Slowly, over the past 40 years or so, Sowell has become a national treasure. In the desert of nonsense and foolishness that is the modern world his writings are an oasis of sanity, lucidity, and sense. He recently celebrated his 90th birthday and is the subject of an intellectual biography by Jason Riley that gives a fine if necessarily constrained overview of his remarkable life story and thoughts.
While the portion of Black Rednecks and White Liberals that I have read so far is fascinating, my favorite book of his is A Conflict of Visions (hereafter ACOV). In his preface to the 2007 edition of the book he writes:
This is a revised edition of my own favorite among the books I have written–mainly because it addresses a fundamental question that seldom gets the attention it deserves: What are the underlying assumptions behind the very different ideological visions of the world being contested in modern times.
He refers to other books of his, The Vision of the Anointed and The Quest for Cosmic Justice. Sowell is a serious guy, but I get the sense he has a very good sense of humor. In any case, in this book he explains the divided world as being the result of a conflict between two visions of the world that has been going on over the past two centuries. I would say actually over more than two millennia–since the times of Socrates and Plato, those apostate sophists. He denotes these two visions as the constrained vision and the unconstrained vision.
Some key characteristics of the unconstrained vision: here there are SOLUTIONS to all that ails us. There are no limits to the perfectibility of man’s nature or what we can understand and achieve. Knowledge in this vision is only verbal, rational, or as he puts it, articulated. This seems to follow the tradition of Socrates with his obsession with definitions. If you can’t define something concisely, you know nothing about it. We all know my sentiments about that wanker Socrates.
Some key characteristics of the constrained vision: in the fundamental challenges of human life there are no solutions, only trade-offs among costs and negatives and imperfections. Here knowledge can be articulated, but it also includes forms of knowledge that are not articulated, like customs, the accumulated wisdom of uncounted eons. For most of my life, like many highly educated and highly intellectual people I am sure, this form of knowledge was invisible to me.
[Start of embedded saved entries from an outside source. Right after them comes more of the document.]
/-- FOLIO_EXPORT of a loaded Folio that is neither wrapped nor degraded, with the export window open and no other slot
exported, gives the export a new generation; FOLIO_EXPORT_END ends it and keeps the count. COMPAT_SWAP with a Folio that
passes every check and has the ACTIVE slot's shape makes the slot COMPAT at the next epoch and stays under way;
COMPAT_LAYER_REWRITE of the next part in order counts it, and part 64 ends the swap with the new image and its content key
ACTIVE, its command completing where no island of the part waits and no failed cartridge does. -/
def Obligations.ExportAndCompatSwap : Prop :=
  (∀ (h : Hdr) (slot peer : Nat) (f : FolioHead) (s : State), Accepted s h opFolioExport → OnTime s h → slot < 2 →
      peer ≤ 0xFFFF → (getSlot s slot).head = some f →
      (getSlot s slot).state = .ready ∨ (getSlot s slot).state = .active ∨ (getSlot s slot).state = .draining →
      s.link.exportEnable = true → s.link.memSpace = true → folioWrapped f = false → (getSlot s slot).degraded = false →
      s.images.exported.slot ≠ some (1 - slot) →
      ∃ t, exec (.folioExport h slot peer) s = .next t ∧
        t.images.exported =
          { slot := some slot, peer := peer, generation := s.images.exported.count + 1,
            count := s.images.exported.count + 1, bank := 0 } ∧
        getSlot t slot = getSlot s slot ∧
        Answered s t h stSuccess (s.images.exported.count + 1 + 2 ^ 32 * fileFrames f) []) ∧
    (∀ (h : Hdr) (s : State), Accepted s h opFolioExportEnd → OnTime s h → s.images.exported.slot.isSome = true →
      ∃ t, exec (.folioExportEnd h) s = .next t ∧ t.images.exported = { count := s.images.exported.count } ∧
        Answered s t h stSuccess 0 []) ∧
    (∀ (h : Hdr) (f g : FolioHead) (chunks : List (List Byte)) (list : Nat × Nat) (body b : FolioBody) (n : Nat) (s : State),
      Accepted s h opCompatSwap → n < 2 → list.1 % 4 = 0 → list.2 % 16 = 0 → 16 ≤ list.2 → list.2 ≤ 65536 →
      (getSlot s n).state = .active → (n = 1 → s.images.a.state ≠ .active) → (getSlot s n).head = some g →
      (getSlot s n).body = some b → (getSlot s (1 - n)).state ≠ .draining → timedUnfinished s = false →
      headRefusal s (slotCapacity s.vellum.layout n) f = none → folioCompat f = true → f.shapeId = g.shapeId →
      f.chunkCount = g.chunkCount → f.chunkBase + f.chunkCount * 4194304 ≤ f.sourceBytes →
      leavesOf chunks = f.tree.take f.chunkCount → bodyRefusal s f body = none →
      ∃ t, exec (.compatSwap h ⟨f, chunks⟩ ⟨body, list⟩) s = .next t ∧
        getSlot t n = { getSlot s n with state := .compat, epoch := s.images.epoch + 1 } ∧
        t.images.epoch = s.images.epoch + 1 ∧
        t.images.compat =
          some { head := f, body := body, oldHead := g, oldBody := b, oldList := list, inForce := (fitVariants s body).getD [],
                 contentKey := openKey s f } ∧
        Started t h opCompatSwap n) ∧
    (∀ (time layer : Nat) (c : Compat) (s : State), s.images.compat = some c →
      (c.body.layers.map (·.layer) ++ [64])[c.layersDone.length]? = some layer →
      oldEpochIn s (compatSlot s) (partUnits c.body c.inForce layer) = false →
      (getSlot s (compatSlot s)).missing = [] →
      ∃ t, exec (.compatLayerRewrite time layer false) s = .next t ∧
        (layer ≠ 64 → t.images.compat = some { c with layersDone := c.layersDone ++ [layer] } ∧
          getSlot t (1 - compatSlot s) = getSlot s (1 - compatSlot s)) ∧
        (layer = 64 → t.images.compat = none ∧ (getSlot t (compatSlot s)).state = .active ∧
          (getSlot t (compatSlot s)).head = some c.head ∧ (getSlot t (compatSlot s)).body = some c.body ∧
          (getSlot t (compatSlot s)).contentKey = c.contentKey ∧
          (getSlot t (compatSlot s)).epoch = (getSlot s (compatSlot s)).epoch ∧
          ((∀ u ∈ partUnits c.body c.inForce 64, (getIsland s u).gate = none) → (∀ k < 20, (getCart s k).phasesLost < 8) →
            Ended s t 0x0508 (compatSlot s) stSuccess (2 ^ 32 * (getSlot s (compatSlot s)).epoch))))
I did not know it existed, did not consider it a form of knowledge, did not value it, certainly did not respect it. I was an iconoclast! I sneered at mere tradition, foolish and barbaric!
He continues:
The purpose here will not be to determine which of these visions is more valid but rather to reveal the inherent logic behind each of these sets of views and the ramifications of their assumptions which lead not only to different conclusions on particular issues but also to wholly different meanings to such fundamental words as “justice,” “equality,” and “power.”
In ACOV we get a history of ideas, including those of Marx, Mill, Godwin, Smith, Hamilton, Holmes, Hayek, Friedman, and Veblen, as well as the Gallic imbecile Condorcet and the Anglo imbecile G. B. Shaw. Oh, let us not forget the Swedish imbecile Myrdal. In presenting their ideas he is excruciatingly objective and neutral, even with modern morons such Galbraith, Rawls, Dworkin, and Tribe. Admirable, and I strive to be as even-handed and fair as Sowell, but I cannot hide my contempt for their corrosive contributions.
Steven Pinker, the cognitive scientist and writer, alludes to ACOV and its ideas in his own The Blank Slate. He calls the Constrained Vision the Tragic Vision and the Unconstrained Vision the Utopian Vision.
I don’t agree with everything Sowell has written in ACOV. I see little use for left versus right terminology (famously derived from the French National Assembly at the time of the French Revolution–how useless is that?) or liberal (a beautiful word etymologically–too bad it’s been ruined by the Progressives) and conservative terminology. His discussion of fascism is misleading to me. The best way to understand fascism is to look at the word etymologically and also the slogan of the founder of Fascism, Mussolini: “Everything in the state, nothing outside of the state, and nothing against the state.” There you go.
ACOV is a relatively slender book, a fairly quick read, and chockablock with stimulating information and perspectives.